[Stored data entries]
* * *
-- ==== Sys2Proof/Syntax.lean ====
section
/-!
DEFINITION. The commands of the block: one constructor of `Instr` per row of the operation table
(spec/opcode_table.json), with the types of its operands.
An operand holds what the event brings from outside the device: a written value, a received frame,
the bytes a bus read returned, what a sensor or a checker showed. Commands taken from a ring are
named by the number the device gave them when it took them (`COMMAND_TAKE`).
-/

namespace Sys2Proof

/-! ## Numbers and graph images -/

/-- Number formats with their codes 0x00 to 0x07 in order (R265). -/
inductive Fmt where
  | int4 | int8 | e4m3 | e5m2 | fp16 | bf16 | fp32 | int32
  deriving DecidableEq, Repr

/-- Rounding modes of the requantiser (R271). -/
inductive RMode where
  | halfAway | halfEven | towardZero
  deriving DecidableEq, Repr

/-- Scale grain (R273): the group length under a group grain. -/
inductive Grain where
  | tensor
  | channel
  | group (len : Nat)
  deriving DecidableEq, Repr

/-- Outlier mode (R279); ROTATE carries the order of the Hadamard matrix (R280). -/
inductive Outlier where
  | none
  | rotate (n : Nat)
  | clip
  deriving DecidableEq, Repr

/-- Requantiser parameters (R271). `m` is indexed channel × groups + group, `s`, `bias`, `lo`
and `hi` by channel; a per-tensor value is a list of one. -/
structure Requant where
  grain   : Grain
  m       : List Int
  s       : List Nat
  mode    : RMode
  bias    : List Int
  lo      : List Int
  hi      : List Int
  zp      : Int
  outlier : Outlier
  deriving DecidableEq, Repr

/-- How an operator's result leaves the engine: an integer through the requantiser (R272); an FP32 value
through a CAST to an integer format with INV_SCALE (R278); an FP32 value through SCALE and BIAS_F, per tensor,
channel or group, and a conversion with the tensor's SATFINITE flag (R276, R277); or as it is, but for that
conversion. -/
inductive Epilogue where
  | requant (q : Requant)
  | cast (q : Requant) (inv : BitVec 32)
  | float (grain : Grain) (scale : List Nat) (biasF : List Nat) (satFinite : Bool)
  | raw (satFinite : Bool)
  deriving DecidableEq, Repr

/-- One spatial axis of a windowed operator (R245). -/
structure WinAxis where
  k     : Nat
  s     : Nat
  d     : Nat
  padLo : Nat
  padHi : Nat
  deriving DecidableEq, Repr

/-- Padding modes (R246). -/
inductive PadMode where
  | zero
  | constant (v : Int)
  | replicate
  | reflect
  deriving DecidableEq, Repr

/-- How a convolution is mapped onto the matrix unit (R252). -/
inductive ConvMap where
  | copied
  | shifted
  deriving DecidableEq, Repr

/-- Vector-unit reductions whose order only the image fixes (R250, R324). -/
inductive VecKind where
  | attention | layerNorm | rmsNorm | groupNorm | softmax
  deriving DecidableEq, Repr

/-- ELEMENTWISE functions with codes 0x01 to 0x0F in order (R250). -/
inductive ElemFn where
  | add | sub | mul | max | min | relu | leakyRelu | clamp
  | sigmoid | tanh | gelu | exp | recip | rsqrt | cast
  deriving DecidableEq, Repr

/-- Sampling of a resize (R263). -/
inductive ResizeMode where
  | halfPixel
  | alignCorners
  deriving DecidableEq, Repr

/-- The operator library (R250). Every tensor is named by its TENSOR_ID; maps are H × W × C. -/
inductive Op where
  | conv2d (inp wt : Nat) (groups : Nat) (row col : WinAxis) (pad : PadMode) (map : ConvMap)
  | depthwise (inp wt : Nat) (row col : WinAxis) (pad : PadMode)
  | convTranspose (inp wt : Nat) (row col : WinAxis) (outPadR outPadC : Nat) (map : ConvMap)
  | maxPool (inp : Nat) (row col : WinAxis)
  | avgPool (inp : Nat) (row col : WinAxis) (perCount : List (Int × Nat))
  | globalAvgPool (inp : Nat) (perCount : List (Int × Nat))
  | resizeNearest (inp : Nat) (mode : ResizeMode)
  | resizeBilinear (inp : Nat) (mode : ResizeMode)
  | cropResize (inp boxes count : Nat) (ch cw maxBoxes : Nat) (bilinear : Bool) (extrapolate : Int)
  | matmul (inp wt : Nat)
  | vector (kind : VecKind) (inps : List Nat) (axis : Nat) (params : List Int)
  | elementwise (f : ElemFn) (a : Nat) (b : Option Nat) (p0 p1 : Int)
  | spaceToDepth (inp : Nat) (b : Nat) (pad : PadMode)
  | depthToSpace (inp : Nat) (b : Nat)
  | move (gather : List (Nat × Nat))
  deriving DecidableEq, Repr

/-- What a tensor of an image is to the host (R145, R146, R350). -/
inductive TensorRole where
  | input
  | frame
  | output
  | internal
  | const
  deriving DecidableEq, Repr

/-- A tensor of a graph image: format, shape, the values it holds when it is a constant, its zero
point, the companion that takes its line tags (R350) and its offset in an output slot (R146). -/
structure TensorDecl where
  id       : Nat
  fmt      : Fmt
  dims     : List Nat
  role     : TensorRole
  data     : List Int
  zp       : Int
  exportTo : Option Nat
  slotOff  : Nat
  deriving DecidableEq, Repr

/-- A 5-D descriptor that an address generator walks (R244): the tensor, the extent and the stride in bytes
of each dimension, the element size in half bytes, the dilation and the padding of the two spatial
dimensions. -/
structure Descriptor where
  tensor    : Nat
  dims      : List (Nat × Int)
  halfBytes : Nat
  dilation  : Nat × Nat
  pads      : List Nat
  deriving DecidableEq, Repr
* * *
Retype exactly the lines from the start of the entries through the one with "(inv : BitVec 32)"; include both ends.

**TASK RESPONSE:**
-- ==== Sys2Proof/Syntax.lean ====
section
/-!
DEFINITION. The commands of the block: one constructor of `Instr` per row of the operation table
(spec/opcode_table.json), with the types of its operands.
An operand holds what the event brings from outside the device: a written value, a received frame,
the bytes a bus read returned, what a sensor or a checker showed. Commands taken from a ring are
named by the number the device gave them when it took them (`COMMAND_TAKE`).
-/

namespace Sys2Proof

/-! ## Numbers and graph images -/

/-- Number formats with their codes 0x00 to 0x07 in order (R265). -/
inductive Fmt where
  | int4 | int8 | e4m3 | e5m2 | fp16 | bf16 | fp32 | int32
  deriving DecidableEq, Repr

/-- Rounding modes of the requantiser (R271). -/
inductive RMode where
  | halfAway | halfEven | towardZero
  deriving DecidableEq, Repr

/-- Scale grain (R273): the group length under a group grain. -/
inductive Grain where
  | tensor
  | channel
  | group (len : Nat)
  deriving DecidableEq, Repr

/-- Outlier mode (R279); ROTATE carries the order of the Hadamard matrix (R280). -/
inductive Outlier where
  | none
  | rotate (n : Nat)
  | clip
  deriving DecidableEq, Repr

/-- Requantiser parameters (R271). `m` is indexed channel × groups + group, `s`, `bias`, `lo`
and `hi` by channel; a per-tensor value is a list of one. -/
structure Requant where
  grain   : Grain
  m       : List Int
  s       : List Nat
  mode    : RMode
  bias    : List Int
  lo      : List Int
  hi      : List Int
  zp      : Int
  outlier : Outlier
  deriving DecidableEq, Repr

/-- How an operator's result leaves the engine: an integer through the requantiser (R272); an FP32 value
through a CAST to an integer format with INV_SCALE (R278); an FP32 value through SCALE and BIAS_F, per tensor,
channel or group, and a conversion with the tensor's SATFINITE flag (R276, R277); or as it is, but for that
conversion. -/
inductive Epilogue where
  | requant (q : Requant)
  | cast (q : Requant) (inv : BitVec 32)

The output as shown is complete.